More NewsAOL, Time Warner Cable Launch Joint Service

AOL, Time Warner Cable Launch Joint Service

New eyeballs for advertisers: Time Warner launches a cross-division initiative, four years after merger stirred dreams of mega-media convergence.

Time Warner today announced a new “Road Runner Plus AOL” broadband access and content package it will market to existing Time Warner Cable customers and AOL dial-up subscribers.

This strategic agreement between corporate siblings Time Warner Cable and America Online marks a new level of cooperation many envisioned when AOL merged with Time Warner four years ago. The two began cross-promoting each other’s offerings in April 2004, but this new service goes beyond a co-marketing arrangement, according to company officials.

“This is different in character, scale and scope than anything we’ve done before,” said Jonathan Miller, AOL chairman and CEO.

AOL advertisers will gain access to Time Warner Cable’s customers, both the ones who migrate to the combined service and those who stay with their existing Road Runner service. AOL will manage advertising and search opportunities for both the new offering and the Road Runner portal, and Time Warner Cable will begin to integrate both branded and “white-label” offerings from AOL into Road Runner content.

Time Warner Cable will offer AOL content services to its existing Road Runner broadband subscribers, and will attempt to migrate AOL’s current 3 million dial-up customers within Time Warner Cable’s service footprint over the next two years.

The move addresses lingering questions of how AOL, long a dominant dial-up access provider, would remain relevant in a broadband landscape. AOL recently began a shift toward its “over the top” strategy, separating content from access. It launched its AOL for Broadband “bring your own access” product in March 2003, providing advertising, search, commerce and select premium services on top of other broadband providers’ offerings.

Cooperation on this sort of offering stalled in the past over who would provide access to customers. Now that AOL is transitioning out of the access business, it’s easier to come to an agreement that suits both corporate divisions, said Glenn Britt, chairman and CEO of Time Warner Cable.

“This deal recognizes that the primary seller of access is the cable company, and the primary seller of features and advertising is AOL,” Britt said.

Miller pointed out the deal couldn’t have taken place two years ago, when AOL was struggling for advertising dollars. Time Warner Chairman Dick Parsons has said AOL will report $1 billion in 2004 advertising revenue when it reveals earnings to Wall Street on Friday.

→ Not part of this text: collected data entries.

-- ==== Sys2Proof/Tests/Slice0.lean ====
section
/-! SUPPORT. Small checks of the model against the vectors of spec 95_test_vectors.md, and for every statement with
hypotheses a concrete state and operands that meet them. The expected words and states are the spec's. -/

namespace Sys2Proof.Tests

open Sys2Proof.Machine

/-- The outcome is a next state with a property. -/
def ok (o : Host.Outcome State Fault Refusal) (p : State → Bool) : Bool :=
  match o with
  | .next t => p t
  | .fault _ => false
  | .refused _ => false

/-- The state right after a PREPARE of the reset configuration: N 2048, F 512, BLK_MAX 512. -/
def prep : State := prepareEffect State.reset

/-- A prepared block with inputs to come. -/
def fed (inputs : List Input) : State := { prep with inputs := inputs }

/-- A prepared block inside a block of samples. -/
def running (j n : Nat) : State := { prep with astate := .run j n }

/-- A prepared block in a tick. -/
def ticking (r : RenderState) : State := { prep with rstate := r }

/-- A channel with given pointers. -/
def fifo (w r wv rv : Ptr) : Channel := { prep.chL with wptr := w, rptr := r, wview := wv, rview := rv }

/-! ### WellFormed, decode, encode (R113–R118; 95_test_vectors 2.2) -/

theorem test_wellFormed_refuses_stage_6 : (Instr.setByp 6 true).wellFormed = false := by decide

theorem test_wellFormed_refuses_stage_15 : (Instr.setByp 15 false).wellFormed = false := by decide

theorem test_wellFormed_accepts_stage_5 : (Instr.setByp 5 true).wellFormed = true := by decide

theorem test_decode_nop : decodeTableWord 32 0b00000000000000000000000000000000 = some .nop := by decide

theorem test_decode_prepare : decodeTableWord 32 0b00010000000000000000000000000000 = some .prepare := by decide

theorem test_decode_release : decodeTableWord 32 0b00100000000000000000000000000000 = some .release := by decide

theorem test_decode_process : decodeTableWord 32 0b00110000000000000000001000000001 = some (.process 513) := by decide

theorem test_decode_setSlope : decodeTableWord 32 0b01000000000000000000000100000010 = some (.setSlope .high 2) := by
  decide

theorem test_decode_tick : decodeTableWord 32 0b01010000000000000000000000000000 = some .tick := by decide

theorem test_decode_clrErr : decodeTableWord 32 0b01100000000000000000000000000000 = some .clrErr := by decide

theorem test_decode_setByp : decodeTableWord 32 0b01110000000000000000000000010101 = some (.setByp 5 true) := by decide

theorem test_decode_setSubByp :
    decodeTableWord 32 0b10000000000000000000000100010010 = some (.setSubByp .high 2 true) := by decide

theorem test_decode_regRead : decodeTableWord 24 0b000010000000000000100 = some (.regRead 0x10004) := by decide

/-- Descriptor 1 at address 0x00018, PSTRB 0b1111 at bits 27..24, PWDATA 0x33 at bits 63..32 (log 3). -/
theorem test_decode_regWrite :
    decodeTableWord 64 ((0x33 <<< 32) + (0b1111 <<< 24) + 0b100000000000000011000)
      = some (.regWrite 0x00018 0xF 0x33) := by decide

theorem test_decode_rejects_E2_E6_E8 :
    decodeCommand 0x00000001 = .error .reservedBit ∧ decodeCommand 0x30004000 = .error .reservedBit
      ∧ decodeCommand 0x40000004 = .error .reservedBit := ⟨rfl, rfl, rfl⟩

theorem test_decode_rejects_E11_E12_E14_E15 :
    decodeCommand 0x70000006 = .error .illegalStage ∧ decodeCommand 0x70000020 = .error .reservedBit
      ∧ decodeCommand 0x80000004 = .error .reservedBit ∧ decodeCommand 0x90000000 = .error .reservedOpcode
      ∧ decodeCommand 0xF0000000 = .error .reservedOpcode := ⟨rfl, rfl, rfl, rfl, rfl⟩

/-- The first operation after reset is the one placed. -/
theorem test_withFetchWord_runs_placed :
    ok (step (State.reset.withFetchWord 32 0x70000013)) (fun t => t.bypass == 0x08 && t.pchg) = true := by decide +kernel

/-! ### Bus transactions (95_test_vectors 2.1) -/

/-- B1, B2, B4, B5, B27. -/
theorem test_regRead_returns :
    [0x000#20, 0x004#20, 0x018#20, 0x074#20, 0x3AC#20].all (fun a =>
      ok (exec (.regRead a) State.reset) (fun t => t.lastErr == .none && t.irqStatus == 0)) = true
    ∧ [0x000#20, 0x004#20, 0x018#20, 0x074#20, 0x3AC#20].map (fun a =>
      match exec (.regRead a) State.reset with
      | .next t => t.resp
      | .fault _ => .none
      | .refused _ => .none)
      = [.read 0x45514C31 false, .read 0x00070000 false, .read 0x12 false, .read 0xEE00 false, .read 0 false] := by
  decide +kernel

/-- B6, B7, B25, B26, B28, B29: a failed read of PARAM_CHG's word keeps PCHG. -/
theorem test_regRead_errors :
    ok (exec (.regRead 0x002) State.reset) (fun t => t.lastErr == .align && t.resp == .read 0 true) = true
    ∧ ok (exec (.regRead 0x01E) { State.reset with pchg := true }) (fun t => t.pchg && t.lastErr == .align) = true
    ∧ [0x080#20, 0x1DC#20, 0x3B0#20, 0x28000#20].all (fun a =>
        ok (exec (.regRead a) State.reset) (fun t => t.lastErr == .addr && t.irqStatus == 0x08)) = true := by
  decide +kernel

/-- B12, B13, B14, B15, B18, B19, B24. -/
theorem test_regWrite_stores :
    ok (exec (.regWrite 0x018 0xF 0x33) State.reset) (fun t => t.readReg .ctrl == 0x32) = true
    ∧ ok (exec (.regWrite 0x03C 0xF 0x7F800000) State.reset) (fun t => t.dbFloor == 0xC2400000) = true
    ∧ ok (exec (.regWrite 0x03C 0xF 0xC2C00000) State.reset) (fun t => t.dbFloor == 0xC2C00000) = true
    ∧ ok (exec (.regWrite 0x100 0xF 0x7FC00000) State.reset) (fun t => t.shCoef[0].b0 == 0x7FC00000 && t.pchg) = true
    ∧ ok (exec (.regWrite 0x010 0xF 5) { State.reset with irqStatus := 0x0D }) (fun t => t.irqStatus == 0x08) = true
    ∧ ok (exec (.regWrite 0x010 0xF 0xFFFFFFC0) { State.reset with irqStatus := 0x08 })
        (fun t => t.irqStatus == 0x08) = true
    ∧ ok (exec (.regWrite 0x150 0xF 0x3F000000) (running 0 4))
        (fun t => t.shCoef[4].b0 == 0x3F000000 && t.actCoef[4] == Coefs.unity) = true := by
  decide +kernel

/-- B8, B9, B10, B11, B17, B20, B23. -/
theorem test_regWrite_errors :
    ok (exec (.regWrite 0x081 0xF 0) State.reset) (fun t => t.lastErr == .align) = true
    ∧ ok (exec (.regWrite 0x000 0xF 0) State.reset) (fun t => t.lastErr == .ro) = true
    ∧ ok (exec (.regWrite 0x200 0xF 0) State.reset) (fun t => t.lastErr == .ro) = true
    ∧ ok (exec (.regWrite 0x018 0b0011 0x33) State.reset) (fun t => t.lastErr == .align && t.inCh == 2) = true
    ∧ ok (exec (.regWrite 0x01C 0xF 1) State.reset) (fun t => t.lastErr == .ro) = true
    ∧ ok (exec (.regWrite 0x10000 0xF 0) (running 0 4)) (fun t => t.lastErr == .busy && t.buf == Ram.unwritten) = true
    ∧ ok (exec (.regWrite 0x20000 0xF 0) (running 0 4)) (fun t => t.lastErr == .ro) = true := by
  decide +kernel

/-! ### Commands (95_test_vectors 2.3) -/

/-- C1, C2. -/
theorem test_prepare_sizes :
    ok (exec .prepare State.reset) (fun t => t.actFftSize == 2048 && t.actFrameSize == 512 && t.actBlkMax == 512
      && t.statusWord == 4) = true
    ∧ ok (exec .prepare { State.reset with fftSel := 2, frameSize := 8192, blkMax := 8192 }) (fun t =>
        t.actFftSize == 8192 && t.actFrameSize == 8192 && t.actBlkMax == 8192) = true := by
  decide +kernel

/-- C3, C4, C5, C6, C7. -/
theorem test_prepare_errors :
    [{ State.reset with fftSel := 3 }, { State.reset with frameSize := 4096 }, { State.reset with blkMax := 0 },
      { State.reset with frameSize := 0 }].all (fun s =>
        ok (exec .prepare s) (fun t => t.lastErr == .badConfig && !t.prepared)) = true
    ∧ ok (exec .prepare (running 0 4)) (fun t => t.lastErr == .engineBusy) = true := by
  decide +kernel

/-- C8, C9, C10. -/
theorem test_release :
    ok (exec .release (ticking (.pull .L 30))) (fun t => t.lastErr == .engineBusy && t.prepared) = true
    ∧ ok (exec .release prep) (fun t => !t.prepared && t.actFftSize == 2048) = true
    ∧ ok (exec .release State.reset) (fun t => t.lastErr == .none && t.resp == .write false) = true := by
  decide +kernel

/-- C11, C12, C13, E5. -/
theorem test_process_errors :
    ok (exec (.process 9000) State.reset) (fun t => t.lastErr == .notPrepared) = true
    ∧ ok (exec (.process 513) prep) (fun t => t.lastErr == .length) = true
    ∧ ok (exec (.process 4) (running 0 4)) (fun t => t.lastErr == .engineBusy) = true := by
  decide +kernel

/-- K2, K3, K6 of 2.6, and C14. -/
theorem test_process_commits :
    ok (exec (.process 0) { prep with shCoef := prep.shCoef.set 5 ⟨one32, 0, 0x7F800000, 0, 0⟩ }) (fun t =>
      t.actCoef[5] == Coefs.unity && t.irqStatus == 0x20 && t.astate == .run 0 0) = true
    ∧ ok (exec (.process 0) { prep with shCoef := prep.shCoef.set 0 ⟨one32, 0, 0, 0, 0xFFC00000⟩, bypass := 2 })
        (fun t => t.actCoef[0] == Coefs.unity && t.irqStatus == 0x20) = true
    ∧ ok (exec (.process 0) { prep with bypass := 0x08, lcCfg := ⟨3, 0⟩ }) (fun t =>
        t.actBypassWord == 0xE008 && t.irqStatus == 0) = true := by
  decide +kernel

/-- V-SLOPE and C22. -/
theorem test_setSlope :
    [0#2, 1#2, 2#2, 3#2].map (fun k =>
      match exec (.setSlope .low k) State.reset with
      | .next t => t.readReg .lcCfg
      | .fault _ => 0
      | .refused _ => 0) = [0xE0, 0xC1, 0x82, 0x03] := by
  decide +kernel

/-- C15, C16, C17. -/
theorem test_tick :
    ok (exec .tick State.reset) (fun t => t.lastErr == .notPrepared) = true
    ∧ ok (exec .tick { prep with anEn := false }) (fun t => t.lastErr == .none && !t.tickReq) = true
    ∧ ok (exec .tick { prep with tickReq := true }) (fun t => t.tickReq) = true := by
  decide +kernel

/-- C18. -/
theorem test_clrErr :
    ok (exec .clrErr { State.reset with lastErr := .badConfig, irqStatus := 0x04 }) (fun t =>
      t.lastErr == .none && t.irqStatus == 0x04) = true := by decide +kernel
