-- ==== Sys2Proof/Machine/Operands.lean ====
section
/-! DEFINITION. Operand forms and layouts: the codes of section 11.4, the fields of requests as values, run lists, the
reply layouts of chapter 11, the receiver (R177 to R180), and how a request is taken in and answered (R181, R182). -/

namespace Sys2Proof.Machine

/-! ## Codes (section 11.4) -/

/-- The code of a result (section 11.4). -/
def Result.code : Result → Byte
  | .ok => 0x00#8 | .okClamped => 0x01#8 | .unknownKind => 0x10#8 | .badLength => 0x11#8 | .badValue => 0x12#8
  | .wrongState => 0x13#8 | .busy => 0x14#8 | .tripped => 0x15#8 | .queueFull => 0x16#8 | .slotState => 0x17#8
  | .outOfSequence => 0x18#8 | .duplicatePin => 0x19#8 | .wakePending => 0x1A#8 | .causeActive => 0x1B#8

/-- The code of an engine state. -/
def EngineState.code : EngineState → Byte
  | .unready => 0#8 | .homing => 1#8 | .ready => 2#8 | .hold => 3#8 | .rest => 4#8 | .warming => 5#8 | .tripped => 6#8

/-- The code of an executor state. -/
def ExecState.code : ExecState → Byte
  | .idle => 0#8 | .prepare => 1#8 | .cool => 2#8 | .position => 3#8 | .pass => 4#8 | .advance => 5#8

/-- The code of a blocking reason; 0 when the executor is not IDLE. -/
def blockCode : Option BlockReason → Byte
  | none => 0#8
  | some .empty => 1#8 | some .held => 2#8 | some .engine => 3#8 | some .listFull => 4#8 | some .paper => 5#8

/-- The code of a slot state. -/
def SlotState.code : SlotState → Byte
  | .free => 0#8 | .filling => 1#8 | .sealed => 2#8 | .bound => 3#8 | .printing => 4#8

/-- The code of an entry kind. -/
def KindName.code : KindName → Byte
  | .line => 0#8 | .feed => 1#8 | .skip => 2#8 | .tear => 3#8

/-- The code of an outcome. -/
def EntryOutcome.code : EntryOutcome → Byte
  | .done => 0#8
  | .clampedReverse | .clampedPulse => 1#8
  | .failedHalted | .failedTrip | .failedPaperOut | .failedNoChannel | .failedEject => 2#8

/-- The code of an outcome's cause; 0 when absent. -/
def EntryOutcome.causeCode : EntryOutcome → Byte
  | .done => 0#8
  | .clampedReverse => 1#8 | .clampedPulse => 2#8 | .failedHalted => 3#8 | .failedTrip => 4#8
  | .failedPaperOut => 5#8 | .failedNoChannel => 6#8 | .failedEject => 7#8

/-- The code of a trip cause. -/
def causeCode : TripCause → Byte
  | .homeFail => 1#8 | .carriageSlip => 2#8 | .encoderLost => 3#8 | .paperJam => 4#8 | .headHot => 5#8
  | .driverFault => 6#8

/-- The code of the path. -/
def Path.code : Path → Byte
  | .fanfold => 0#8 | .sheet => 1#8

/-- The code of a paper state. -/
def PaperState.code : PaperState → Byte
  | .loaded => 0#8 | .ending => 1#8 | .out => 2#8

/-- The code of a band. -/
def Band.code : Band → Byte
  | .cool => 0#8 | .warm => 1#8

/-- The code of an overlay mode. -/
def OverlayMode.code : OverlayMode → Byte
  | .off => 0#8 | .observe => 1#8 | .drive => 2#8

/-- The overlay mode a code names. -/
def OverlayMode.ofCode (b : Byte) : Option OverlayMode :=
  if b = 0#8 then some .off else if b = 1#8 then some .observe else if b = 2#8 then some .drive else none

/-! ## Numbers as bytes (R193) -/

/-- One byte of an unsigned number. -/
def byteOf (n : Nat) : Byte := BitVec.ofNat 8 n

/-- Two bytes of an unsigned number. -/
def natLe16 (n : Nat) : List Byte := le16 (BitVec.ofNat 16 n)

/-- Four bytes of an unsigned number. -/
def natLe32 (n : Nat) : List Byte := le32 (BitVec.ofNat 32 n)

/-- Four bytes of a signed number, in two's complement. -/
def intLe32 (n : Int) : List Byte := le32 (BitVec.ofInt 32 n)

/-- A flags byte with some flags at bits 0 and 1. -/
def flags2 (b0 b1 : Bool) : Byte := (if b0 then 1#8 else 0#8) ||| (if b1 then 2#8 else 0#8)

/-- A presence or enabled byte: 0 no, 1 yes. -/
def boolByte (b : Bool) : Byte := if b then 1#8 else 0#8

/-! ## Request fields as values (R33, R34, R194) -/

/-- The slot a byte names, 0..7. -/
def slotOf (b : Byte) : Option (Fin 8) := if h : b.toNat < 8 then some ⟨b.toNat, h⟩ else none

/-- The LINE mode a code names. -/
def LineMode.ofCode (b : Byte) : Option LineMode :=
  if b = 0#8 then some .single else if b = 1#8 then some .double else none

/-- The LINE direction a code names. -/
def LineDirection.ofCode (b : Byte) : Option LineDirection :=
  if b = 0#8 then some .auto else if b = 1#8 then some .forward else if b = 2#8 then some .reverse else none

/-- The ply override a byte carries: 0 absent, 1..6 (section 11.8). -/
def plyOf (b : Byte) : Option (Option Nat) :=
  if b = 0#8 then some none else if b.toNat ≤ 6 then some (some b.toNat) else none

/-- The fields of a LINE request, when its first check passes (R33). -/
def lineFieldsOf (r : LineReq) : Option LineFields :=
  match slotOf r.slot, LineMode.ofCode r.mode, LineDirection.ofCode r.direction, plyOf r.ply with
  | some slot, some mode, some dir, some ply =>
    if r.cls.toNat ≤ 3 ∧ r.feedAfter.toNat ≤ 7920 then some ⟨slot, mode, dir, r.cls.toNat, r.feedAfter.toNat, ply⟩
    else none
  | _, _, _, _ => none

/-- The distance of a FEED request, when its check passes (R34). -/
def feedOf (w : BitVec 16) : Option Int :=
  if -720 ≤ w.toInt ∧ w.toInt ≤ 7920 then some w.toInt else none

/-- The channel of a SKIP request, when its check passes (R34). -/
def channelOf (b : Byte) : Option Nat := if 1 ≤ b.toNat ∧ b.toNat ≤ 12 then some b.toNat else none

/-! ## Pin map, energy table and form definition (R6, R113, R130) -/

/-- Whether a row names a pin 0..23, an offset 0..15 and an enabled flag of 0 or 1 (R6, check 2). -/
def rowValid (r : RowReq) : Bool :=
  decide (r.pin.toNat < 24) && decide (r.offset.toNat < 16) && decide (r.enabled.toNat ≤ 1)

/-- A row of a PMAP request as a row of the map. -/
def rowOf (r : RowReq) : MapRow := ⟨Fin.ofNat 24 r.pin.toNat, Fin.ofNat 16 r.offset.toNat, r.enabled == 1#8⟩

/-- The map a PMAP request carries. -/
def mapOf (rows : Vector RowReq 24) : Vector MapRow 24 := Vector.ofFn (fun r : Fin 24 => rowOf rows[r])

/-- Whether every row is valid (R6, check 2). -/
def rowsValid (rows : Vector RowReq 24) : Bool := (List.finRange 24).all (fun r => rowValid rows[r])

/-- Whether no two rows name one pin (R6, check 3). -/
def pinsDistinct (m : Vector MapRow 24) : Bool :=
  decide ((List.finRange 24).map (fun r => m[r].pin)).Nodup

/-- A width of an ETAB request, limited to 100..600 (R113). -/
def clampWidth (w : BitVec 16) : Nat := max 100 (min 600 w.toNat)

/-- The table an ETAB request asks for, its widths limited (R113). -/
def tableOf (t : EtabReq) : EnergyTable :=
  ⟨Vector.ofFn (fun i : Fin 6 => clampWidth t.cool[i]), Vector.ofFn (fun i : Fin 6 => clampWidth t.warm[i])⟩

/-- Whether some width of an ETAB request was replaced (R113). -/
def tableClamped (t : EtabReq) : Bool :=
  (List.finRange 6).any (fun i =>
    decide (clampWidth t.cool[i] ≠ t.cool[i].toNat) || decide (clampWidth t.warm[i] ≠ t.warm[i].toNat))

/-- A channel set that is not empty and holds only channels 1..12 (R130). -/
def channelsValid (c : BitVec 16) : Bool := decide (c ≠ 0#16) && decide (c &&& 0xE001#16 = 0#16)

The new broadband offering will consist of a special edition of the AOL client, with content and features optimized for broadband, combined with Road Runner’s high-speed connectivity and content. Subscribers get unlimited broadband access and 10 hours of dial-up connectivity monthly.

The service will first be offered in the Raleigh, N.C., market, followed by Time Warner Cable’s other national markets. Pricing will vary by market and connection speed, with various offers being tested in each market. Miller and Britt wouldn’t comment on specific price points, but said a pricing strategy will aim to drive share while maximizing profitability. Road Runner broadband is currently priced at $44.95 a month in the Raleigh market, while AOL for Broadband is priced at $14.95 a month on top of any access charges.

Time Warner Cable will manage subscription billing and customer care for its services, providing a share of subscriber revenues to AOL. America Online will provide a share of its advertising, search, commerce and select premium services revenues to Time Warner Cable.

While the service was designed to adopt to other broadband providers in the future, it won’t be available to competing providers in areas served by Time Warner Cable, Miller said.